III. COMPASSIONATE RELEASE STANDARDS

A court's ability to modify a sentence after it has been imposed is limited. Title 18, United States Code, Section 3582(c)(1)(A) allows a court to modify a sentence through "compassionate release." A defendant may directly petition the court for compassionate release "after the defendant has fully exhausted all administrative rights to appeal a failure of the [BOP] to bring a motion on the defendant's behalf or the lapse of 30 days from the receipt of such a request by the warden of the defendant's facility, whichever is earlier." 18 U.S.C. § 3582(c)(1)(A).
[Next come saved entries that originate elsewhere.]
-- ==== Sys2Proof/Laws/Events.lean ====
section
/-! SUPPORT. The events of drives, ports and relocation steps leave counters, locks and bounds still, or, where the
counter moves, are steady: one lemma for each operation an event is made of,
up to the operation its command runs before the end of the event. -/

namespace Sys2Proof.Machine

set_option Elab.async false

/-! ### Positioning -/

theorem still_headReady (s : State) (d : DriveId) : Still s (s.headReady d) := by
  unfold State.headReady
  dsimp only
  have h : Still s (s.modDrive d Drive.clearPositioning) := .same s d _ ⟨rfl, rfl, rfl, rfl, rfl, rfl⟩
  split
  · exact h.trans (.same _ _ _ ⟨rfl, rfl, rfl, rfl, rfl, rfl⟩)
  · split
    · exact h
    · split
      · exact h.trans (keeps_endHere _ _ _).toStill
      · split
        · exact h.trans (keeps_stopBy _ _ _).toStill
        · exact h.trans (still_makeClaim _ _)
      · split
        · exact h.trans (keeps_stopBy _ _ _).toStill
        · exact h.trans (still_makeClaim _ _)
      · split
        · exact h.trans (keeps_stopBy _ _ _).toStill
        · exact h.trans (still_makeClaim _ _)
      · exact h.trans (still_makeClaim _ _)
      · exact h
      · exact h

theorem still_setup (s : State) (d : DriveId) : Still s (s.setup d) := by
  unfold State.setup
  dsimp only
  split
  · split
    · exact .same s d _ ⟨rfl, rfl, rfl, rfl, rfl, rfl⟩
    · split
      · exact .refl s
      · split
        · exact (keeps_selectHead s _ _).toStill.trans (still_headReady _ _)
        · exact .same s d _ ⟨rfl, rfl, rfl, rfl, rfl, rfl⟩
  · exact .refl s

theorem takeConfirmSector_same (D : Drive) : D.Same D.takeConfirmSector := by
  unfold Drive.takeConfirmSector
  split <;> exact ⟨rfl, rfl, rfl, rfl, rfl, rfl⟩

theorem seekDone_same (D : Drive) : D.Same D.seekDone := by
  unfold Drive.seekDone
  dsimp only
  split
  · exact ⟨rfl, rfl, rfl, rfl, rfl, rfl⟩
  · exact ⟨rfl, rfl, rfl, rfl, rfl, rfl⟩
  · split <;> exact ⟨rfl, rfl, rfl, rfl, rfl, rfl⟩
  · exact ⟨rfl, rfl, rfl, rfl, rfl, rfl⟩
  · exact ⟨rfl, rfl, rfl, rfl, rfl, rfl⟩
  · exact ⟨rfl, rfl, rfl, rfl, rfl, rfl⟩

/-! ### Drive states -/

theorem keeps_finishParity? (s : State) (d : DriveId) (pos : Nat) :
    Keeps s (match s.pathOf pos with
      | some k => s.finishParity k d
      | none => s) := by
  split
  · exact keeps_finishParity s _ _
  · exact .refl s

theorem keeps_cutRequest (s : State) (d : DriveId) (pos : Nat) (st : Status) : Keeps s (s.cutRequest d pos st) := by
  unfold State.cutRequest
  split
  · exact keeps_finishParity? s _ _
  · split
    · exact .refl s
    · split
      · exact (keeps_stopRequest s _)
      · split
        · exact keeps_finishParity? s _ _
        · dsimp only
          refine Keeps.trans ?_ (keeps_endRequest _ _ _)
          split
          · exact (keeps_releasePath s _)
          · exact .refl s

theorem keeps_endDriveWork (s : State) (d : DriveId) (st : Status) : Keeps s (s.endDriveWork d st) := by
  unfold State.endDriveWork
  dsimp only
  refine Keeps.trans ?_ (.foldl _ (fun t r => (keeps_endHere t _ _)) _ _)
  split
  · exact keeps_cutRequest s _ _ _
  · exact .refl s

theorem still_faultDrive (s : State) (d : DriveId) : Still s (s.faultDrive d) := by
  unfold State.faultDrive
  split
  · refine Still.trans ?_ (keeps_attend _ _).toStill
    refine Still.trans ?_ (.same _ _ _ ⟨rfl, rfl, rfl, rfl, rfl, rfl⟩)
    refine Still.trans ?_ ((keeps_abortFaulted _ _).toStill)
    refine Still.trans ?_ ((keeps_endDriveWork _ _ _).toStill)
    exact .same s d _ ⟨rfl, rfl, rfl, rfl, rfl, rfl⟩
  · exact .refl s

theorem healthWithin_nil : healthWithin [] := ⟨by decide, List.nodup_nil, fun _ h => nomatch h⟩

theorem mapWithin_nil : mapWithin [] := ⟨by decide, List.Pairwise.nil⟩

theorem still_forgetEntries (s : State) (d : DriveId) : Still s (s.forgetEntries d) :=
  .of_eq rfl rfl rfl rfl rfl

theorem steady_loseReady (s : State) (d : DriveId) : Steady s (s.loseReady d) := by
  unfold State.loseReady
  dsimp only
  refine Steady.trans (t := s.modDrive d Drive.enterNotReady) ?_ (Still.toSteady ?_)
  · exact .modDrive s d _ ⟨rfl, rfl⟩ fun _ => ⟨Nat.zero_lt_succ _, healthWithin_nil, mapWithin_nil⟩
  · refine Still.trans ?_ (keeps_attend _ _).toStill
    refine Still.trans ?_ (.same _ _ _ ⟨rfl, rfl, rfl, rfl, rfl, rfl⟩)
    refine Still.trans ?_ (.foldl _ (fun t pos => (keeps_endMapChange t _ _).toStill) _ _)
    refine Still.trans ?_ ((keeps_endDriveWork _ _ _).toStill)
    exact (still_forgetEntries _ _).trans ((keeps_abortNotReady _ _).toStill)

theorem still_takeReady (s : State) (d : DriveId) (code : Nat) : Still s (s.takeReady d code) := by
  unfold State.takeReady
  refine .same s d _ ?_
  dsimp only
  split <;> exact ⟨rfl, rfl, rfl, rfl, rfl, rfl⟩

theorem still_enterReady (s : State) (d : DriveId) : Still s (s.enterReady d) :=
  (Still.same s d _ ⟨rfl, rfl, rfl, rfl, rfl, rfl⟩).trans (keeps_attend _ _).toStill

theorem scanGates_same (D : Drive) : D.Same D.scanGates := by
  unfold Drive.scanGates
  split <;> exact ⟨rfl, rfl, rfl, rfl, rfl, rfl⟩

theorem still_scanTo (s : State) (d : DriveId) (j : ScanJob) (t : Track) (l r : List Track) :
    Still s (s.scanTo d j t l r) := by
  unfold State.scanTo
  refine .same s d _ ?_
  dsimp only
  split
  · refine Drive.Same.trans ?_ (scanGates_same _)
    exact ⟨rfl, rfl, rfl, rfl, rfl, rfl⟩
  · exact ⟨rfl, rfl, rfl, rfl, rfl, rfl⟩

theorem still_enterScanning (s : State) (d : DriveId) : Still s (s.enterScanning d) := by
  unfold State.enterScanning
  refine Still.trans ?_ (still_scanTo _ _ _ _ _ _)
  refine (still_forgetEntries s d).trans ?_
  exact .modDrive _ d _ ⟨rfl, rfl, rfl, rfl⟩ fun b => ⟨b.1, b.2.1, mapWithin_nil⟩

theorem entry?_setSpare (s : State) (d e : DriveId) (t home : Track) (st : SpareState) :
    (s.setSpare d t st).entry? e home = s.entry? e home := by
  unfold State.entry? State.setSpare
  rw [drive_modDrive]
  split
  · rename_i h; rw [h]
  · rfl

theorem still_takeHeader (s : State) (d : DriveId) (ty : DriveType) (t : Track) (l : List Track) (h : HeaderResult) :
    Still s (s.takeHeader d ty t l h).1 := by
  unfold State.takeHeader
  have sp (t : Track) (st : SpareState) : Still s (s.setSpare d t st) := (keeps_setSpare s d t st).toStill
  split
  · exact sp _ _
  · exact sp _ _
  · exact sp _ _
  · exact sp _ _
  · split
    · split
      · rename_i he
        exact (sp _ _).trans (still_addEntry _ _ _ (by rw [entry?_setSpare]; exact he))
      · split
        · exact ((sp _ _).trans (keeps_setSpare? _ _ _ _).toStill).trans (keeps_modEntry _ _ _ _).toStill
        · exact sp _ _
    · exact sp _ _

theorem still_scanComplete (s : State) (d : DriveId) : Still s (s.scanComplete d) :=
  (Still.same s d _ ⟨rfl, rfl, rfl, rfl, rfl, rfl⟩).trans (still_enterReady _ _)

theorem still_scanRebuild (s : State) (d : DriveId) (l : List Track) : Still s (s.scanRebuild d l) := by
  unfold State.scanRebuild
  split
  · exact still_scanComplete s d
  · exact still_scanTo s d _ _ _ _

theorem still_scanDiscard (s : State) (d : DriveId) (l : List Track) : Still s (s.scanDiscard d l) := by
  unfold State.scanDiscard
  split
  · exact still_scanRebuild s d _
  · exact still_scanTo s d _ _ _ _

theorem still_scanHeader (s : State) (d : DriveId) (h : Option RawHeader) : Still s (s.scanHeader d h) := by
  unfold State.scanHeader
  dsimp only
  split
  · split
    · split
      · exact (still_takeHeader s d _ _ _ _).trans (still_scanTo _ _ _ _ _ _)
      · exact (still_takeHeader s d _ _ _ _).trans (still_scanDiscard _ _ _)
    · exact .refl s
  · exact .refl s

theorem still_scanDiscarded (s : State) (d : DriveId) : Still s (s.scanDiscarded d) := by
  unfold State.scanDiscarded
  dsimp only
  split
  · split
    · refine Still.trans ?_ (still_scanDiscard _ _ _)
      exact .same s d _ ⟨rfl, rfl, rfl, rfl, rfl, rfl⟩
    · exact .refl s
  · exact .refl s

theorem still_scanRebuilt (s : State) (d : DriveId) (reads : List SectorRead) : Still s (s.scanRebuilt d reads) := by
  unfold State.scanRebuilt
  dsimp only
  split
  · split
    · refine Still.trans ?_ (still_scanRebuild _ _ _)
      exact .modDrive s d _ ⟨rfl, rfl, rfl, rfl⟩ fun b =>
        ⟨b.1, b.2.1, mapWithin_of_homes (homes_map _ _ fun e => by split <;> rfl) b.2.2⟩
    · exact .refl s
  · exact .refl s

theorem still_calibrateDone (s : State) (d : DriveId) : Still s (s.calibrateDone d) := by
  unfold State.calibrateDone
  extract_lets s1 s2
  have h1 : Still s s1 := .same s d _ ⟨rfl, rfl, rfl, rfl, rfl, rfl⟩
  have h2 : Still s1 s2 := by
    unfold s2
    split
    · exact (keeps_endHere s1 _ _).toStill
    · exact .refl s1
  split
  · exact (h1.trans h2).trans (still_enterReady _ _)
  · exact (h1.trans h2).trans (still_enterScanning _ _)

theorem still_seekCompleted (s : State) (d : DriveId) : Still s (s.seekCompleted d) := by
  have h : Still s (s.modDrive d Drive.seekDone) := .same s d _ (seekDone_same _)
  unfold State.seekCompleted
  dsimp only
  split
  · exact .refl s
  · split
    · exact .refl s
    · exact .refl s
    · exact still_calibrateDone s d
    · exact h
    · split
      · split
        · exact h.trans (keeps_endHere _ _ _).toStill
        · exact h
      · exact h

theorem still_confirmed (s : State) (d : DriveId) (i : Option RawIdent) : Still s (s.confirmed d i) := by
  unfold State.confirmed
  dsimp only
  split
  · exact .refl s
  · split
    · exact .refl s
    · split
      · refine Still.trans ?_ (still_headReady _ _)
        exact .same s d _ ⟨rfl, rfl, rfl, rfl, rfl, rfl⟩
      · split
        · exact .same s d _ ⟨rfl, rfl, rfl, rfl, rfl, rfl⟩
        · exact still_faultDrive s d
        · exact .refl s

theorem still_seekExpired (s : State) (d : DriveId) : Still s (s.seekExpired d) := by
  unfold State.seekExpired
  dsimp only
  split
  · split
    · exact still_faultDrive s d
    · exact .refl s
  · exact .refl s

theorem still_readyRise (s : State) (d : DriveId) (code : Nat) : Still s (s.readyRise d code) := by
  unfold State.readyRise
  split
  · exact .refl s
  · exact still_takeReady s d code

theorem steady_readyFall (s : State) (d : DriveId) : Steady s (s.readyFall d) := by
  have h : Still s (s.modDrive d fun D => { D with readyLine := false }) := .same s d _ ⟨rfl, rfl, rfl, rfl, rfl, rfl⟩
  unfold State.readyFall
  dsimp only
  split
  · exact h.toSteady
  · exact h.toSteady.trans (steady_loseReady _ _)

theorem still_faultRise (s : State) (d : DriveId) : Still s (s.faultRise d) :=
  (Still.same s d _ ⟨rfl, rfl, rfl, rfl, rfl, rfl⟩).trans (still_faultDrive _ _)

/-! ### Ports -/

theorem keeps_releaseUnlessWriting (s : State) (k : PathId) : Keeps s (s.releaseUnlessWriting k) := by
  unfold State.releaseUnlessWriting
  split
  · exact .modPath s _ _
  · exact (keeps_releasePath s k)

theorem keeps_removeRequest (s : State) (pos : Nat) : Keeps s (s.removeRequest pos) :=
  (keeps_leaveDrive s pos).trans (.freeRequest _ _)

theorem keeps_detach (s : State) (pos : Nat) : Keeps s (s.detach pos) :=
  .modRequest s pos _ fun _ => ⟨rfl, rfl, fun _ => rfl, rfl, rfl, id⟩

theorem still_cutConnection (s : State) (p : PortId) (c : Conn) : Still s (s.cutConnection p c) := by
  unfold State.cutConnection
  split
  · exact (Still.modPort s p _ ⟨rfl, rfl⟩).trans ((keeps_releaseUnlessWriting _ _).toStill)
  · exact (keeps_refuse s _).toStill
  · exact .modPort s p _ ⟨rfl, rfl⟩
  · exact .refl s
  · exact .modPort s p _ ⟨rfl, rfl⟩

theorem still_refuseWaiting (s : State) (p : PortId) : Still s (s.refuseWaiting p) := by
  unfold State.refuseWaiting
  dsimp only
  refine Still.trans ?_ (.foldl _ (fun t k => (keeps_refuse t k).toStill) _ _)
  exact .modPort s p _ ⟨rfl, rfl⟩

theorem still_lineFall (s : State) (p : PortId) : Still s (s.lineFall p) := by
  unfold State.lineFall
  dsimp only
  split
  · refine Still.trans ?_ (.mapRecords _ (markLoss p) fun r => by
      unfold markLoss
      split <;> exact ⟨rfl, rfl, id, rfl, rfl, id⟩)
    refine Still.trans ?_ (still_refuseWaiting _ _)
    have h : Still s (s.modPort p fun P =>
        { P with
          opLine := false, state := .offline, lossTimer := some 0, offer := none, sending := [], portBusy := false
          byteTaken := false }) := .modPort s p _ ⟨rfl, rfl⟩
    split
    · exact h.trans (still_cutConnection _ _ _)
    · exact h
  · exact .refl s

theorem still_lineRise (s : State) (p : PortId) : Still s (s.lineRise p) := by
  refine .modPort s p _ ?_
  dsimp only
  split <;> exact ⟨rfl, rfl⟩

theorem keeps_loseRequest (s : State) (pos : Nat) : Keeps s (s.loseRequest pos) := by
  unfold State.loseRequest
  dsimp only
  split
  · exact .refl s
  · split
    · exact .freeRequest s pos
    · split
      · exact keeps_detach s pos
      · split
        · exact keeps_removeRequest s pos
        · split
          · split
            · exact (keeps_detach s pos).trans (keeps_endStopped _ _ _)
            · exact (keeps_detach s pos).trans (keeps_endStopped _ _ _)
            · exact (keeps_detach s pos).trans (.modRequest _ _ _ fun _ => ⟨rfl, rfl, id, rfl, rfl, id⟩)
          · exact keeps_detach s pos

theorem still_enterLost (s : State) (p : PortId) : Still s (s.enterLost p) := by
  unfold State.enterLost
  dsimp only
  refine Still.trans ?_ (.foldl _ (fun t n => (keeps_loseRequest t n).toStill) _ _)
  exact .modPort s p _ ⟨rfl, rfl⟩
The court may only reduce the defendant's sentence, however, after considering the factors set forth in Title 18, United States Code, Section 3553(a) to the extent they are applicable, and finding that:

(i) extraordinary and compelling reasons warrant such a reduction; or

(ii) the defendant is at least 70 years of age, has served at least 30 years in prison, pursuant to a sentence imposed under section 3559(c), for the offense or offenses for which the defendant is currently imprisoned, and a determination has been made by the Director of the [BOP] that the defendant is not a danger to the safety of any other person or the community, as provided under section 3142(g);

and that such a reduction is consistent with applicable policy statements issued by the Sentencing Commission[.]
18 U.S.C. § 3582(c)(1)(A). Defendants bear the burden of establishing eligibility for a sentence reduction. United States v. Jones, 836 F.3d 896, 899 (8th Cir. 2016).
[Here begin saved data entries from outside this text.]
-- ==== Sys2Proof/WellFormed.lean ====
section
/-! DEFINITION. Well-formed commands: every operand within the width of the lines and fields that carry it, and every order
within the limits of form that step 2 checks (R42). Anything else the manual forbids is refused by the unit itself, as an
effect of the command. -/

namespace Sys2Proof

/-- Numbers of a two-byte and of a one-byte field (R195, R198). -/
def fits16 (n : Nat) : Bool := n < 65536
def fits8 (n : Nat) : Bool := n < 256

/-- A recorded ident's fields (R198). -/
def RawIdent.wf (i : RawIdent) : Bool := fits16 i.cyl && fits8 i.head && fits8 i.sector

/-- A recorded header's fields (R198). -/
def RawHeader.wf (h : RawHeader) : Bool := fits16 h.cyl && fits8 h.head && fits16 h.linkCyl && fits8 h.linkHead

/-- A read delivers a whole sector, or nothing where the data field is uncorrectable (R8). -/
def SectorRead.wf (r : SectorRead) : Bool :=
  r.ident.all RawIdent.wf &&
    (r.bytes.length == Config.sectorBytes || (r.data == .uncorrectable && r.bytes.isEmpty))

/-- The reads of a track, one for each sector (R124, R140). -/
def trackReadsWf (rs : List SectorRead) : Bool := rs.length == Config.sectors && rs.all SectorRead.wf

/-- The reads a track read step makes: for each sector one to seven (R123). -/
def stepReadsWf (rs : List (List SectorRead)) : Bool :=
  rs.length == Config.sectors
    && rs.all fun l => 1 ≤ l.length && l.length ≤ Config.attempts && l.all SectorRead.wf

/-- Well-formed commands. -/
def Instr.wf : Instr → Bool
  | .orderBlockReceived _ block => !block.isEmpty
  | .read _ _ _ es | .write _ _ _ es | .verify _ _ _ es => extentsOk es
  | .position _ _ _ t | .declare _ _ _ _ _ t | .retire _ _ _ t | .mapQuery _ _ _ t => trackOk t
  | .readyLineRise _ code => code < 4
  | .identConfirmation _ i => i.all RawIdent.wf
  | .sectorReadOutcome _ r => r.wf
  | .trackReadStepComplete _ rs => stepReadsWf rs
  | .trackVerifyStepComplete _ rs => trackReadsWf rs
  | .scanHeaderRead _ h => h.all RawHeader.wf
  | .rebuildPass _ rs => trackReadsWf rs
  | .powerOnReset | .portReset _ | .operationalLineFall _ | .operationalLineRise _ | .portLossTimerExpiry _
  | .select _ | .calibrate _ _ _ | .report _ _ _ | .cancel _ _ _ | .lock _ _ _ | .unlock _ _ _ | .seize _ _ _
  | .mapList _ _ _ | .mapFreeze _ _ _ | .stringStatus _ _ | .setParameters _ _ _ | .answerTaken _ | .accept _
  | .statusBlockTaken _ | .attentionBlockTaken _ | .writeDataByte _ _ | .readDataByteTaken _
  | .reconnectWindowExpiry _ | .readyLineFall _ | .faultLineRise _ | .seekTimerExpiry _ | .slotEvent _
  | .indexEvent _ | .seekComplete _ | .claimMiss _ | .sectorWriteComplete _ | .waitingStepAdmitted
  | .commitPointWriteEnd | .progressTimerExpiry | .suspensionTimerExpiry | .relocationResume
  | .headerStepComplete _ _ | .trackWriteStepComplete _ | .scanDiscardWrite _ _ | .internalRevolutionPulse => true

end Sys2Proof
end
The starting point in determining what constitutes "extraordinary and compelling reasons" under Section 3582(c)(1)(A)(i) is the United States Sentencing Guidelines ("USSG") discussing compassionate release issued by the United States Sentencing Commission. See USSG §1B1.13; see also United States v. Rivernider, No. CR10-222, 2019 WL 3816671, at *2 (D. Conn. Aug. 14, 2019). USSG Section 1B1.13 provides extraordinary and compelling reasons exist when the defendant is (1) suffering from a terminal illness; (2) suffering from a serious physical or medical condition, a functional or cognitive impairment, or physically or mentally deterioration due to aging which substantially diminishes the defendant's ability to care for themselves within the facility and from which the defendant is not expected to recover; (3) at least 65 years old, experiencing serious deterioration due to age, and has served at least 10 years or 75 percent of their sentence; (4) experiencing a change in family circumstances, namely the death or incapacitation of the caregiver of the defendant's minor child or the incapacitation of the defendant's spouse who now requires the defendant's care; (5) some other extraordinary and compelling reason as determined by the Director of the BOP.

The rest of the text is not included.